Recycling used nuclear fuel helps shrink the physical and environmental demands on permanent underground storage sites by drastically lowering the volume of waste destined for disposal. According to the authors of the newly released report, this approach transforms materials currently viewed as hazardous refuse into a supplemental energy source, making the management of the remaining waste more politically and technically manageable.
The report highlights that “recycling this UNF is possible with advanced recycling technologies and should substantially reduce the amount of high-level waste requiring permanent disposal, thereby reducing repository footprint and costs.” The researchers further explain that a “closed fuel cycle that combines multi-recycling with fast reactors reduces the volume of HLW requiring DGR disposal by 95%.”
Essentially, instead of burying all the radioactive leftovers from nuclear power plants in massive, expensive underground vaults, recycling allows engineers to filter out the components that can still be used to create power.
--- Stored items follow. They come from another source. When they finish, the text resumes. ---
/-- An element load whose indices are known. -/
def loadAt (adv : Bool) (s : State) (i : Nat) (h : Hart) (w : WaitingLoad) (q : Fin 4) (sh : VShapeOf)
    (xs : List (Nat × Option Nat)) : Out :=
  let ts := xs.filterMap fun x => x.2.map fun idx => (⟨x.1, elemVa sh w.ty w.base w.stride x.1 idx⟩ : Touch)
  let bad := xs.filterMap fun x => if x.2.isNone then some (x.1, ElemSource.poison) else none
  match misaligned ts (elemAlign w.ty) with
  | some va => .next (trapAt s i h .pacer 0x09 va)
  | none =>
    withProbe s i h 0x04 .load (markWait w i) ts fun s locs =>
      let s := addConflicts (settleTouches s i (elemAlign w.ty) locs) (locs.map fun l => (l.1.elem, l.2.1))
      let src := locs.map fun l => (l.1.elem, sourceOf w.ty l.1 l.2.1 l.2.2)
      .next (issueLoad adv s i ⟨q, w.ty, fillElems w.ty (src ++ bad) w.vl⟩ false)

/-- VLD of QN4: its blocks must lie at a multiple of 32 (R237). -/
def blockFault (ty : ElemType) (sh : VShapeOf) (base : Word) : Option Word :=
  match sh with
  | .unit off => if ty == .qn4 && decide ((base + off).toNat % 32 ≠ 0) then some (base + off) else none
  | _ => none

/-- VLD, VLDS, VLDX (R237, R239). -/
def elementLoad (adv : Bool) (s : State) (i : Nat) (h : Hart) (w : WaitingLoad) (q : Fin 4) (sel : MaskSel) (sh : VShapeOf) : Out :=
  loadGate adv s i h w q (sel.isNone && sh != .strided && (match sh with | .indexed _ => false | _ => true)) <|
    let acts := actives h.pacer.th.vstart.toNat w.vl w.mask
    if acts.isEmpty then .next (issueLoad adv s i ⟨q, w.ty, List.replicate w.vl (.value (zeroOf w.ty))⟩ false)
    else
      match blockFault w.ty sh w.base with
      | some va => .next (trapAt s i h .pacer 0x09 va)
      | none =>
        match sh with
        | .indexed _ => withIndices s i h 0x04 (markWait w i) w.stride acts fun s xs => loadAt adv s i h w q sh xs
        | _ => loadAt adv s i h w q sh (acts.map fun e => (e, some 0))

/-- VLDFF (R241): the lowest active element whose page fails the probe trims the load, unless it is the first. A host page that ATS has not
answered for yet counts as one that fails, which the spec leaves open (log 35). -/
def firstFaultLoad (adv : Bool) (s : State) (i : Nat) (h : Hart) (w : WaitingLoad) (q : Fin 4) (off : Word) (m : MaskReg) : Out :=
  loadGate adv s i h w q false <|
    let acts := actives h.pacer.th.vstart.toNat w.vl w.mask
    let finish := fun (s : State) (f : Nat) (src : List (Nat × ElemSource)) =>
      let s := issueLoad adv s i ⟨q, w.ty, fillElems w.ty src f⟩ false
      Host.Outcome.next (modPacer s i fun p => { p with th := { p.th with
        vl := BitVec.ofNat 64 f
        masks := p.th.masks.set m (firstFaultMask p.th.masks[m] w.vl f acts) } })
    let ts := acts.map fun e => (⟨e, elemVa (.unit off) w.ty w.base 0 e 0⟩ : Touch)
    match misaligned ts (elemAlign w.ty) with
    | some va => .next (trapAt s i h .pacer 0x09 va)
    | none =>
      let rs := probeAll s h .load ts
      let fails := fun (r : Probe) => match r.2 with
        | .error .fenced => false
        | .error _ => true
        | .ok _ => false
      let cut := ((rs.find? fails).map fun r => r.1.elem).getD w.vl
      let rs' := rs.filter fun r => decide (r.1.elem < cut)
      if cut < w.vl && rs'.isEmpty then
        match probeEnd s i h 0x04 .load (rs.filter fun r => r.1.elem == cut) with
        | .clear => .next s
        | .out o => o
        | .waits s => .next (markWait w i s)
      else
        match probeEnd s i h 0x04 .load rs' with
        | .out o => o
        | .waits s => .next s
        | .clear =>
          let locs := probed rs'
          let s := noteAll s h (rs'.map (·.1))
          let s := addConflicts (settleTouches s i (elemAlign w.ty) locs) (locs.map fun l => (l.1.elem, l.2.1))
          finish s cut (locs.map fun l => (l.1.elem, sourceOf w.ty l.1 l.2.1 l.2.2))

/-! ### Images (R242, R243) -/

/-- Reading the header of an image, word by word: its bytes, and whether they carry poison. -/
def readHeader (i die : Nat) : State → List (Nat × Bool) → State × List Byte × Bool
  | s, [] => (s, [], false)
  | s, (loc, cached) :: rest =>
    let (s, bs, bad) := vectorRead s i die loc 8 cached
    let (s, more, bad') := readHeader i die s rest
    (s, bs ++ more, bad || bad')

/-- The 64-byte pieces of so many bytes. -/
def pieces (va : Word) (n : Nat) : List Touch := (List.range (n / 64)).map fun k => ⟨k, va + BitVec.ofNat 64 (64 * k)⟩

/-- A header: TAG and COUNT, or none for one that R242 or R243 refuses; layout is the identifier it must carry. -/
def imageHeader (cls : Fin 6) (layout : Nat) (bs : List Byte) : Option (ElemType × Nat) :=
  let n := leNat bs
  match ElemType.ofCode (n % 16) with
  | none => none
  | some ty =>
    let count := n / 2 ^ 16 % 2 ^ 16
    if n = n % 16 + count * 2 ^ 16 + layout * 2 ^ 48 ∧ count ≤ capacity cls ty then some (ty, count) else none

def headerBytes (ty : ElemType) (count layout : Nat) : List Byte := leBytes 64 (ty.code + count * 2 ^ 16 + layout * 2 ^ 48)

/-- The body bytes of a `VSPL` image (R243). -/
def spillBytes (ty : ElemType) (count : Nat) : Nat := (count * width ty + 511) / 512 * 64

/-- A VLDW or VFIL up to its header: alignment, the probe and the reading of it. -/
def withHeader (adv : Bool) (s : State) (i : Nat) (h : Hart) (w : WaitingLoad) (q : Fin 4) (va : Word) (layout probeBytes : Nat)
    (go : State → ElemType → Nat → Out) : Out :=
  if h.pacer.th.vrel then trapHere s i h .pacer 0x01
  else if adv && slipFull h q then .next s
  else if va.toNat % 64 ≠ 0 then .next (trapAt s i h .pacer 0x09 va)
  else
    withProbe s i h 0x04 .load (markWait w i) (pieces va probeBytes) fun s locs =>
      let head := locs.take 1
      if head.any fun l => accessFenced s l.2.1 64 l.2.2 then .next s
      else afterLoads s i h head 64 fun s =>
        let words := head.flatMap fun l => (List.range 8).map fun k => (l.2.1 + 8 * k, l.2.2)
        let (s, bs, bad) := readHeader i (coreDie h.core) (settleTouches s i 64 head) words
        if bad then .next (trapAt s i h .pacer 0x08 va)
        else
          match imageHeader h.cls layout bs with
          | none => trapHere s i h .pacer 0x02
          | some (ty, count) => go s ty count

/-- The elements of an image's body on their way; place gives where in the body an element lies. -/
def imageBody (adv : Bool) (s : State) (i : Nat) (h : Hart) (w : WaitingLoad) (q : Fin 4) (va : Word) (ty : ElemType) (count : Nat)
    (place : Nat → Nat) : Out :=
  let ts := (List.range count).map fun e => (⟨place e, elemVa (.unit 64) ty va 0 (place e) 0⟩ : Touch)
  withProbe s i h 0x04 .load (markWait w i) ts fun s locs =>
    let s := settleTouches s i (elemAlign ty) locs
    .next (issueLoad adv s i ⟨q, ty, locs.map fun l => sourceOf ty l.1 l.2.1 l.2.2⟩ true)

/-- VLDW (R242). -/
def imageLoad (adv : Bool) (s : State) (i : Nat) (h : Hart) (w : WaitingLoad) (q : Fin 4) (off : Word) : Out :=
  let va := w.base + off
  let rl := rlenOf h.cls
  withHeader adv s i h w q va (Config.laneLayout rl).toNat (64 + rl) fun s ty count =>
    imageBody adv s i h w q va ty count (lanePlace rl ty)

/-- VFIL (R243). -/
def fillLoad (adv : Bool) (s : State) (i : Nat) (h : Hart) (w : WaitingLoad) (q : Fin 4) (off : Word) : Out :=
  let va := w.base + off
  withHeader adv s i h w q va 0 64 fun s ty count => imageBody adv s i h w q va ty count id

/-- A vector load with what it captured: at its instruction, or issued again after a save (R239, R391). -/
def vectorLoad (adv : Bool) (w : WaitingLoad) (s : State) (i : Nat) (h : Hart) : Out :=
  match w.form with
  | .unit sel q off => elementLoad adv s i h w q sel (.unit (off.signExtend 64))
  | .strided sel q => elementLoad adv s i h w q sel .strided
  | .indexed sel q sc => elementLoad adv s i h w q sel (.indexed sc.val)
  | .firstFault q m off => firstFaultLoad adv s i h w q (off.signExtend 64) m
  | .lanes q off => imageLoad adv s i h w q (off.signExtend 64)
  | .packed q off => fillLoad adv s i h w q (off.signExtend 64)

/-- A load at its instruction: what it captures. -/
def loadHere (form : LoadForm) (word : Word) (base : Reg) (stride : Option Reg) (sel : MaskSel) (s : State) : Out :=
  onPacer s fun i h _ =>
    vectorLoad true ⟨form, word, h.reg .pacer base, (stride.map (h.reg .pacer)).getD 0, h.pacer.th.vl.toNat, h.pacer.th.grant,
      pacerMask h sel⟩ s i h

/-! ### Stores (R240) -/

/-- Stores of the vector side that come after every `RSADD` of an accumulator they meet are performed at once; the others go on their way (R101,
R324). -/
def sendStores (s : State) (i : Nat) (fs : List StoreFlight) : State × List StoreFlight :=
  if s.accs.isEmpty then (s, fs)
  else
    fs.foldl (fun acc f =>
      match acc.1.harts[i]? with
      | none => acc
      | some h =>
        if accOrdered acc.1 i .vector f.loc f.data.length then
          (storeOrdered (settleSide acc.1 i .vector f.loc f.data.length) h.core f.loc f.data f.poison, acc.2)
        else (acc.1, acc.2 ++ [f])) (s, [])

/-- How a store ends that performs its elements up to a bound: whole, its entry is popped, vstart is 0 and the Pacer goes on; stopped
hard at k, vstart is k and the entry stays (R240, R255). -/
def commitStore (s : State) (i : Nat) (q : Fin 2) (fs : List StoreFlight) (image : Bool) (stop : Option Nat) : State :=
  let (s, fs) := sendStores s i fs
  modHart s i fun h =>
    let p := h.pacer
    match stop with
    | some k => { h with pacer := { p with stores := p.stores ++ fs, th := { p.th with vstart := BitVec.ofNat 64 k } } }
    | none =>
      let th := if image then p.th else { p.th with vstart := 0 }
      { h with
        sq := h.sq.set q h.sq[q].tail
        pacer := { p with th := { th with pc := th.pc + 8 }, stores := p.stores ++ fs } }

/-- A store, or a vector atomic, stopped at element k by poison (R240, R244). -/
def stopAtElem (s : State) (i : Nat) (k : Nat) (fs : List StoreFlight) (va : Word) : State :=
  let (s, fs) := sendStores s i fs
  let s := modPacer s i fun p => { p with stores := p.stores ++ fs, th := { p.th with vstart := BitVec.ofNat 64 k } }
  match s.harts[i]? with
  | none => s
  | some h => deliverTrap s i { code := 0x08, thread := .pacer, iaddr := h.pacer.th.pc, faddr := va, elem := k }

/-- An element of a popped entry, 0 of the type past its end (R17). -/
def rowGet (r : Row) (e : Nat) : Word := r.elems.getD e (zeroOf r.ty)

/-- The offsets of n bytes that are poison, when all are. -/
def marks (n : Nat) (bad : Bool) : List Nat := if bad then List.range n else []

def elemFlight (r : Row) (t : Touch × Nat × Bool) : StoreFlight :=
  ⟨.vector, t.2.1, leBytes (width r.ty / 8) (rowGet r t.1.elem).toNat, marks (width r.ty / 8) (r.poison.contains t.1.elem), t.2.2⟩

/-- Whether an element lies below a hard stop. -/
def belowStop (stop : Option Nat) (e : Nat) : Bool := stop.all fun k => decide (e < k)

/-- An element store whose indices are known. Every active element's address and page is looked at before anything is written (R237, R238);
the elements below a hard stop and below a poisoned index are stored. -/
def storeAt (s : State) (i : Nat) (h : Hart) (q : Fin 2) (r : Row) (base stride list : Word) (sh : VShapeOf)
    (stop : Option Nat) (xs : List (Nat × Option Nat)) : Out :=
  let ts := xs.filterMap fun x => x.2.map fun idx => (⟨x.1, elemVa sh r.ty base stride x.1 idx⟩ : Touch)
  match misaligned ts (elemAlign r.ty) with
  | some va => .next (trapAt s i h .pacer 0x09 va)
  | none =>
    withProbe s i h 0x05 .store id ts fun s locs =>
      let locs := locs.filter fun l => belowStop stop l.1.elem
      afterLoads s i h locs (elemAlign r.ty) fun s =>
        match xs.find? fun x => x.2.isNone && belowStop stop x.1 with
        | some (k, _) =>
          let below := locs.filter fun l => decide (l.1.elem < k)
          let s := addConflicts s (below.map fun l => (l.1.elem, l.2.1))
          .next (stopAtElem s i k (below.map (elemFlight r)) (list + BitVec.ofNat 64 (4 * k)))
        | none =>
          let s := addConflicts s (locs.map fun l => (l.1.elem, l.2.1))
          .next (commitStore s i q (locs.map (elemFlight r)) false stop)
By extracting these useful elements to feed newer types of reactors, the amount of material that actually needs to be buried forever is cut down to a small fraction of its original size. This process makes it easier to find and build storage locations because they would not need to be nearly as large or as numerous to handle the nation’s energy waste.
The report “The Case for Commercial Recycling of Used Nuclear Fuel: Assessment and Recommendations” was published by the Energy Innovation Reform Project in Fairfax, Virginia, in April 2026. It was prepared by a team of experts including Dr. Christina Leggett, Paul J. Saunders, and Samuel Thernstrom.